Digital AI foundations · 1 of 4

When the model is the software

For 60 years, software was prerecorded: write code, compile, ship, run. The model is a different artifact. It generates the program at the moment of use, contextually, in response to intent rather than instruction. That changes what software is, how it is built, and what business models work on top.

The prerecorded era

From the IBM System/360 through the latest Windows release, software has been a frozen artifact. A developer writes source code. A compiler translates it into a binary. The binary is shipped to the user. The user runs it. The instructions are fixed at compile time. The machine just executes them.

This is the world Microsoft was built for. Office is a binary. Windows is a binary. Every line of behaviour was decided before the user touched the product. The product roadmap was the literal roadmap of which binaries would be shipped next.

The generated era

A modern frontier model is not a fixed program. It is a function that generates a program in response to context. Ask it to write code: it generates code. Ask it to summarise a document: it generates a summary. Ask it to drive a car: it generates control signals. The "instructions" are produced at the moment of use, contextually consistent with whatever just happened.

Jensen Huang frames this as the first reinvention of computing in 64 years. The mental model has to flip. Software is no longer a bill of materials to be authored. It is the output of a learned function running on a vast accelerator.

Source: Jensen Huang, Stanford CS153 Frontier Systems lecture, April 30, 2026 (https://cs153.stanford.edu/)

What changes when the model is the product

The unit of release changes. You no longer ship a binary; you ship a model weight, a system prompt, a tool harness, an eval suite. Each can change independently. The cadence of release flips from quarterly to continuous.

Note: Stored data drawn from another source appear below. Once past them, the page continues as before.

/-- The count is at most twice the number of slots and two. -/
theorem toSettle_le (s : State) : s.toSettle ≤ 2 * s.staging.slots.length + 2 := by
  have all : ∀ l : List Slot, (l.map (fun sl => settleWeight sl.state)).sum ≤ 2 * l.length := by
    intro l
    induction l with
    | nil => simp
    | cons a l ih =>
      have : settleWeight a.state ≤ 2 := by cases a.state <;> decide
      simp only [List.map_cons, List.sum_cons, List.length_cons]
      omega
  have h1 := all s.staging.slots
  have h2 : s.waitWeight ≤ 1 := by unfold State.waitWeight; split <;> (try split) <;> omega
  have h3 : s.eraseWeight ≤ 1 := by unfold State.eraseWeight; split <;> omega
  unfold State.toSettle State.slotSum
  omega

/-- The re-examinations that follow are not changed by more of them than can follow. -/
theorem settleFor_enough : ∀ (n : Nat) (s : State), s.toSettle ≤ n → settleFor (n + 1) s = settleFor n s
  | 0, s, h => by
    unfold settleFor
    split
    · rename_i t ht
      have := reexamine_lowers s t ht
      omega
    · rfl
  | n + 1, s, h => by
    conv_lhs => unfold settleFor
    conv_rhs => unfold settleFor
    split
    · rename_i t ht
      have := reexamine_lowers s t ht
      exact settleFor_enough n t (by omega)
    · rfl

/-- What follows an event on which something is due is that, and then what follows it: a chain of re-examinations is taken one at
a time, however long it is. -/
theorem settle_of_reexamine (s t : State) (hl : s.staging.slots.length = 16) (h : s.reexamine = some t) : settle s = settle t := by
  have e : settle s = settleFor 63 t := by
    show settleFor (63 + 1) s = _
    conv_lhs => unfold settleFor
    rw [h]
  rw [e]
  refine (settleFor_enough 63 t ?_).symm
  have := reexamine_lowers s t h
  have := toSettle_le s
  omega

/-! ## The seals of a request that seals every OPEN slot -/

/-- OPEN slots count one each. -/
def openWeight : SlotState → Nat
  | .opened => 1
  | _ => 0

/-- R49, R11 (log 14): the state once the engine has been looked at after a seal. -/
def engineLooks (s : State) : State :=
  match s.engineStart with
  | some j => takeSlot j s
  | none => s

theorem slotSum_engineLooks (s : State) : (engineLooks s).slotSum openWeight ≤ s.slotSum openWeight := by
  unfold engineLooks
  split
  · rename_i j hj
    rcases slotSum_takeSlot openWeight rfl rfl rfl j s hj with ⟨_, ht⟩ | ⟨_, hc⟩
    · rw [ht]; exact le_rfl
    · exact le_trans (Nat.le_add_right _ _) hc
  · exact le_rfl

theorem sealAllFor_succ (n : Nat) (s : State) (i : Nat) (h : s.oldestOpen = some i) :
    sealAllFor (n + 1) s = sealAllFor n (engineLooks (sealSlot i s)) := by
  conv_lhs => unfold sealAllFor
  rw [h]
  rfl

theorem slotSum_sealed_open (s : State) (i : Nat) (h : s.oldestOpen = some i) :
    (engineLooks (sealSlot i s)).slotSum openWeight + 1 ≤ s.slotSum openWeight := by
  have h1 := slotSum_sealSlot openWeight i s (oldestOpen_opened h)
  have h2 := slotSum_engineLooks (sealSlot i s)
  have e : openWeight .opened = 1 ∧ openWeight .sealed = 0 := ⟨rfl, rfl⟩
  omega

theorem sealAllFor_enough : ∀ (n : Nat) (s : State), s.slotSum openWeight ≤ n → sealAllFor (n + 1) s = sealAllFor n s
  | 0, s, h => by
    cases ho : s.oldestOpen with
    | none => unfold sealAllFor; rw [ho]
    | some i =>
      have := slotSum_sealed_open s i ho
      omega
  | n + 1, s, h => by
    cases ho : s.oldestOpen with
    | none => unfold sealAllFor; rw [ho]
    | some i =>
      have := slotSum_sealed_open s i ho
      rw [sealAllFor_succ _ s i ho, sealAllFor_succ _ s i ho]
      exact sealAllFor_enough n _ (by omega)

/-- R11: the oldest OPEN slot is sealed, the engine is looked at (log 14), and the rest is sealed after it. -/
theorem sealAllOpen_of_oldest (s : State) (i : Nat) (hl : s.staging.slots.length = 16) (h : s.oldestOpen = some i) :
    sealAllOpen s = sealAllOpen (engineLooks (sealSlot i s)) := by
  have e : sealAllOpen s = sealAllFor 15 (engineLooks (sealSlot i s)) := sealAllFor_succ 15 s i h
  rw [e]
  refine (sealAllFor_enough 15 _ ?_).symm
  have h1 := slotSum_sealed_open s i h
  have h2 : s.slotSum openWeight ≤ s.staging.slots.length := by
    have all : ∀ l : List Slot, (l.map (fun sl => openWeight sl.state)).sum ≤ l.length := by
      intro l
      induction l with
      | nil => simp
      | cons a l ih =>
        have : openWeight a.state ≤ 1 := by cases a.state <;> decide
        simp only [List.map_cons, List.sum_cons, List.length_cons]
        omega
    exact all _
  omega

end Sys2Proof.Machine
end

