-- ==== Sys2Proof/Tests/Slice0.lean ====
section
/-!
SUPPORT. Tests of the model: ill-formed terms that the check refuses, check values of the formats, one-step tests of the
families, and for every obligation with hypotheses states and operands that meet them (`test_meets_…`).
-/
namespace Sys2Proof.Tests
open Host Sys2Proof Sys2Proof.Machine

/-! ## Small states -/

/-- A mounted part of 1024 pages in SERVING with L = 800: logical page 7 on physical page 100, page 200 FREE, page 300 STALE and
queued, the erase engine at work on page 301, an idle sequencer. -/
def up : State :=
  { State.reset with
    pins := { pfwN := true, resetN := true, madr := 0 },
    sup := { Supervisor.afterReset true ResetRecord.powerOn with state := .serving },
    mount := { Mount.reset with phase := .done, arraySize := some 1024 },
    xlat := { remap := [(7, 100)],
              pages := [(100, ⟨.live, 0⟩), (200, ⟨.free, 0⟩), (300, ⟨.stale, 0⟩), (301, ⟨.erasing, 0⟩)],
              freePool := [200], eraseQueue := [300], sequence := 5, erase := .erase 301, logicalPages := some 800 },
    maint := { State.reset.maint with
      copyStatus := some { a := some 3, b := none, inUse := some .a }, active := some (List.replicate 256 0x21) } }

/-- The record of an operation in flight. -/
def record (op : ArrayOp) (r : Requester) : InFlight :=
  { op := op, requester := r, cls := 4, issuedMs := 0, issuedUs := 0, limit := 200, elapsed := 0, timeouts := 0 }

/-- The state with an operation in flight. -/
def flying (op : ArrayOp) (r : Requester) (s : State) : State :=
  { s with seq := { s.seq with phase := .issued, inFlight := some (record op r) } }

/-- `up` with the sequencer busy on the erase of page 301. -/
def busy : State := flying (.erase 301) .eraseEngine up

/-- `busy` with the write-back engine waiting for a page, so that a sealed slot stays SEALED. -/
def starved : State :=
  { busy with wb := { busy.wb with phase := .pageWaitFirst }, xlat := { busy.xlat with freePool := [] } }

/-- The state in another operating state. -/
def inState (st : OperatingState) (s : State) : State := { s with sup := { s.sup with state := st } }

/-- The state in a drain. -/
def inDrain (c : DrainCause) (ret : Option ReturnState) (p : Option PendingReset) (s : State) : State :=
  { s with sup := { s.sup with state := .draining, cause := some c, returnTo := ret, pendingReset := p,
                               drainClock := some 3 } }

/-- The state with some power warning. -/
def warned (w : PowerWarning) (s : State) : State := { s with sup := { s.sup with warning := w } }

/-- A slot of a page with its first `n` offsets valid. -/
def slotOf (st : SlotState) (page n : Nat) : Slot :=
  { Slot.freed 1 with
    state := st, page := some page, image := List.replicate 256 0x11,
    valid := List.replicate n true ++ List.replicate (256 - n) false,
    order := some 0, stamp := some 0, attempts := some 0 }

/-- The same slot, WRITING to page 210 after some failed attempts. -/
def writingSlot (page fails : Nat) : Slot :=
  { slotOf .writing page 256 with merge := some .complete, attempts := some fails, target := some ⟨210, 4⟩ }

/-- A slot whose merge read is in flight. -/
def mergingSlot (page n number : Nat) : Slot :=
  { slotOf .sealed page n with merge := some .reading, mergeRead := some ⟨100, number⟩ }

/-- The state with a request table of `n` WAITING requests, tags 0 and up. -/
def crowded (n : Nat) (s : State) : State :=
  { s with port := { s.port with table := (List.range n).map (fun t =>
      { request := { kind := .persist, tag := t, requester := 0, address := 0, length := 0, data := [] },
        phase := .waiting, judged := true }) } }

/-- A READ record: tag, address of 24 bits, length. -/
def readRec (t : Byte) (a : Nat) (n : Byte) : List Byte := [1, t, 0] ++ leBytes 3 a ++ [n]

/-- A WRITE record of `n` bytes of 0x5C. -/
def writeRec (t : Byte) (a n : Nat) : List Byte :=
  [2, t, 0] ++ leBytes 3 a ++ [BitVec.ofNat 8 n] ++ List.replicate n 0x5C

/-- The READ that `readRec` carries. -/
def readOf (t a n : Nat) : Request := { kind := .read, tag := t, requester := 0, address := a, length := n, data := [] }

/-- The WRITE that `writeRec` carries. -/
def writeOf (t a n : Nat) : Request :=
  { kind := .write, tag := t, requester := 0, address := a, length := n, data := List.replicate n 0x5C }

/-- The PERSIST of a tag. -/
def persistOf (t : Nat) : Request := { kind := .persist, tag := t, requester := 0, address := 0, length := 0, data := [] }

/-- The state with some windows. -/
def guarded (ws : List Window) (s : State) : State := { s with guard := { s.guard with windows := ws } }

/-- A window over the lines `lo` to `hi` for every requester. -/
def windowOver (lo hi : Nat) (k : WindowKinds) (a : WindowAction) : Window :=
  { Window.disabled with enabled := true, kinds := k, requesters := 0xFFFF, low := lo, high := hi, action := a }

/-- Eight windows, the last one given. -/
def lastWindow (w : Window) : List Window := List.replicate 7 Window.disabled ++ [w]

/-- A state whose mount is at some phase on an array of 1024 pages, an operation of the mount in flight. -/
def mounting (ph : MountPhase) (op : ArrayOp) : State :=
  flying op .mount { State.reset with
    pins := { pfwN := true, resetN := true, madr := 0 },
    sup := { State.reset.sup with state := .mounting },
    mount := { Mount.reset with phase := ph, arraySize := some 1024 } }
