-- ==== Sys2Proof/Machine/FolderEvents.lean ====
section
/-! DEFINITION. The machine events of the Folder Controller (chapter 7): folder entry, fold exit, the fold timer. -/

namespace Sys2Proof.Machine

/-- Pages arrived of set n, 0 when no record holds it. -/
def arrivedOf (s : State) (n : Nat) : Nat :=
  match s.findSet n with
  | some r => r.pagesArrived
  | none => 0

/-- The accumulator after a release that a collision left sheets behind (R116): the first of the other sets, if any, is
the held set, the accumulator is COLLECTING and the jog interval starts. -/
def Accumulator.keep (a : Accumulator) (arrived interval : Nat) : Accumulator :=
  { a with
    state := .collecting
    held := a.others.head?
    others := a.others.tail
    sheets := a.sheets - arrived
    releaseTimeout := none
    jogInterval := msTimer interval }

/-- The released set n passes from the accumulator to the folder, which becomes f, at one event (R116, R128): the bin is
EMPTY, or keeps what a collision left, and the dump of that is examined. -/
def endRelease (n : Nat) (f : Folder) (s : State) : State :=
  if s.acc.others.isEmpty && s.acc.unassigned == 0 then afterEmpty ((s.setAcc s.acc.emptied).setFolder f)
  else
    let a := s.acc.keep (arrivedOf s n) s.line.geometry.jogInterval
    examDump (evalAccBlocked ((s.setAcc a).setFolder f))

/-- The folder-entry sensor (R128, R129): the released set enters an IDLE folder; any other entry is spurious. -/
def enterFolder (s : State) : State :=
  match s.folder.state, s.acc.state, s.acc.held with
  | .idle, .releasing, some n =>
    endRelease n { s.folder with state := .folding, set := some n, timer := msTimer s.line.geometry.foldTimeout } s
  | _, _, _ => lineFault .jamFolder s.folder.set s

/-- A fold ends PASS (R131): the result is recorded, the set joins the Belt Queue, the folder is IDLE, folds rises, and
hand-over is examined. -/
def passFold (n : Nat) (s : State) : State :=
  let f := { s.folder.record n true with state := .idle, set := none, timer := none }
  examHandOver ((joinBelt n f s).withTally Tally.folded)

/-- The late exit of a jammed set (R133): it joins the Belt Queue; the folder stays FAULTED with no set. -/
def lateExit (n : Nat) (s : State) : State := joinBelt n { s.folder with set := none } s

/-- The fold-exit sensor (R131, R133). -/
def leaveFolder (s : State) : State :=
  match s.folder.state, s.folder.set with
  | .folding, some n => passFold n s
  | .faulted, some n => lateExit n s
  | _, _ => lineFault .jamFolder none s

/-- FOLD_JAM's failing step for set n (Table 1-6). -/
def jamIndex (n : Nat) (s : State) : Option Nat := (s.findSet n).bind fun r => foldFailIndex r.program

/-- The fold timer runs out (R132): FAIL, FOLD_JAM, FAULTED, JAM_FOLDER. -/
def expireFold (s : State) : State :=
  match s.folder.timer, s.folder.state, s.folder.set with
  | some _, .folding, some n =>
    lineFault .jamFolder (some n) (recordCause n .foldJam (jamIndex n s)
      (s.setFolder { s.folder.record n false with state := .faulted, timer := none }))
  | _, _, _ => s

/-- FOLDER_ENTRY. -/
def execFolderEntry (s : State) : Host.Outcome State Fault Refusal := .next (input enterFolder s)

/-- FOLD_EXIT. -/
def execFoldExit (s : State) : Host.Outcome State Fault Refusal := .next (input leaveFolder s)

/-- FOLD_TIMER_EXPIRY. -/
def execFoldTimerExpiry (s : State) : Host.Outcome State Fault Refusal := .next (event expireFold s)

end Sys2Proof.Machine
end

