-- ==== Sys2Proof/Machine/LineEvents.lean ====
section
/-! DEFINITION. The machine events of the Line Supervisor (chapter 9): GUARD, power-up, the end of the cold-start
sweep. -/

namespace Sys2Proof.Machine

/-! ### GUARD (R158) -/

/-- GUARD as a level: closed or open. -/
def guardOf (closed : Bool) : Guard := if closed then .closed else .opened

/-- GUARD as read. -/
def State.setGuard (s : State) (g : Guard) : State := s.setLine { s.line with guard := g }

/-- GUARD opens (R158): on a RUNNING line it is a line fault. -/
def openGuard (s : State) : State :=
  match s.line.guard, s.line.state with
  | .closed, .running => (lineFault .guardOpen none s).setGuard .opened
  | .closed, _ => s.setGuard .opened
  | .opened, _ => s

/-- GUARD closes (R158): the blocks re-examine what they were holding back. -/
def closeGuard (s : State) : State :=
  match s.line.guard with
  | .opened => examObligation (examStack (examBeltGate (s.setGuard .closed)))
  | .closed => s

/-! ### Power-up (R164) -/

/-- The ports at power-up, their pending conditions kept (R164, R166, R170). -/
def Links.poweredUp (l : Links) : Links :=
  { job := .poweredUp l.job.conds, line := .poweredUp l.line.conds, delivery := .poweredUp l.delivery.conds }

/-- The Web Position Unit at a warm start (R24, R28, R29): P is kept. -/
def WebUnit.warm (w : WebUnit) : WebUnit :=
  { position := w.position, speed := 0, kept := w.position, speedHigh := false, reverse := false,
    toUpdate := updatePeriod }

/-- The Line Supervisor at a warm start (R164, R166, R168). -/
def Supervisor.warm (l : Supervisor) (p : Pos) (g : Guard) : Supervisor :=
  { l with
    state := .faulted
    record := { cause := some .powerLost, set := none, further := false }
    stopPoint := p
    runFraction := 0
    holdFraction := 0
    guard := g
    sweep := false }

/-- The page gate is at WASTE (R103). -/
def gateToWaste (s : State) : State := s.setFiring { s.firing with actual := .waste, planned := .waste }

/-- The inserter is NOT READY (R145). -/
def unready (s : State) : State := s.setBelt { s.belt with readiness := .notReady }

/-- The Web Position Unit and the Line Supervisor at a warm start. -/
def warmLine (g : Guard) (s : State) : State := (s.setWeb s.web.warm).setLine (s.line.warm s.web.position g)

/-- A warm start (R166): the machine's contents are abandoned as under RESET LINE, the gate is at WASTE, readiness is NOT
READY, and the line is FAULTED with POWER_LOST. -/
def warmStart (g : Guard) (s : State) : State :=
  raiseCond .lineFault (.lineCause .powerLost) (warmLine g (gateToWaste (unready
    (abandonMachine (s.setLinks s.links.poweredUp)))))

/-- A cold start (R165): the clearing sweep begins. -/
def coldStart (g : Guard) (s : State) : State :=
  { State.reset.setGuard g with choices := s.choices, pending := s.pending }

/-- A power-up (R164): RETAIN decides. -/
def powerOn (retainGood guardClosed : Bool) (s : State) : State :=
  if retainGood then warmStart (guardOf guardClosed) s else coldStart (guardOf guardClosed) s

/-- Every pending condition of every port is cleared (R165). -/
def clearAllConds (s : State) : State :=
  s.setLinks
    { job := { s.links.job with conds := [] }
      line := { s.links.line with conds := [] }
      delivery := { s.links.delivery with conds := [] } }

/-- The sweep completes (R165): the stop point is set to P, GUARD is read, and LINE_FAULT with COLD_START becomes
pending. -/
def endSweep (g : Guard) (s : State) : State :=
  if s.line.sweep then
    raiseCond .lineFault (.lineCause .coldStart) ((clearAllConds s).setLine
      { s.line with sweep := false, stopPoint := s.web.position, guard := g })
  else s

/-- GUARD_OPEN. -/
def execGuardOpen (s : State) : Host.Outcome State Fault Refusal := .next (input openGuard s)

/-- GUARD_CLOSE. -/
def execGuardClose (s : State) : Host.Outcome State Fault Refusal := .next (input closeGuard s)

/-- POWER_UP. -/
def execPowerUp (retainGood guardClosed : Bool) (s : State) : Host.Outcome State Fault Refusal :=
  .next (quiet (powerOn retainGood guardClosed) s)

/-- SWEEP_COMPLETE. -/
def execSweepComplete (guardClosed : Bool) (s : State) : Host.Outcome State Fault Refusal :=
  .next (quiet (endSweep (guardOf guardClosed)) s)

end Sys2Proof.Machine
end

The cost structure changes. A binary has near-zero marginal cost to run. A model has real marginal cost: every request consumes tokens, electricity, and inference capacity. Pricing models that worked for software (perpetual licences, seat fees) bend under workloads that are usage-priced at the chip level.

The competitive surface changes. The frozen-binary era rewarded distribution and lock-in. The generated-software era rewards model quality, eval coverage, latency, and the integration of the model into a working product. The winning stack is the one where the model, the harness, and the product evolve together.

How to read every product decision through this lens

Any AI product roadmap is implicitly a bet on which side of the prerecorded/generated boundary the product sits. A copilot that just generates text is on the generated side. A workflow that uses a model to fill in a fixed template is mostly prerecorded with a sprinkle of generation. The buyer's economics depend on which side dominates.

The same lens applies to companies. A "software business that uses AI" is closer to Microsoft. An "AI-native business" is closer to OpenAI. Their gross margins, distribution challenges, and platform risks differ in ways the lens makes obvious.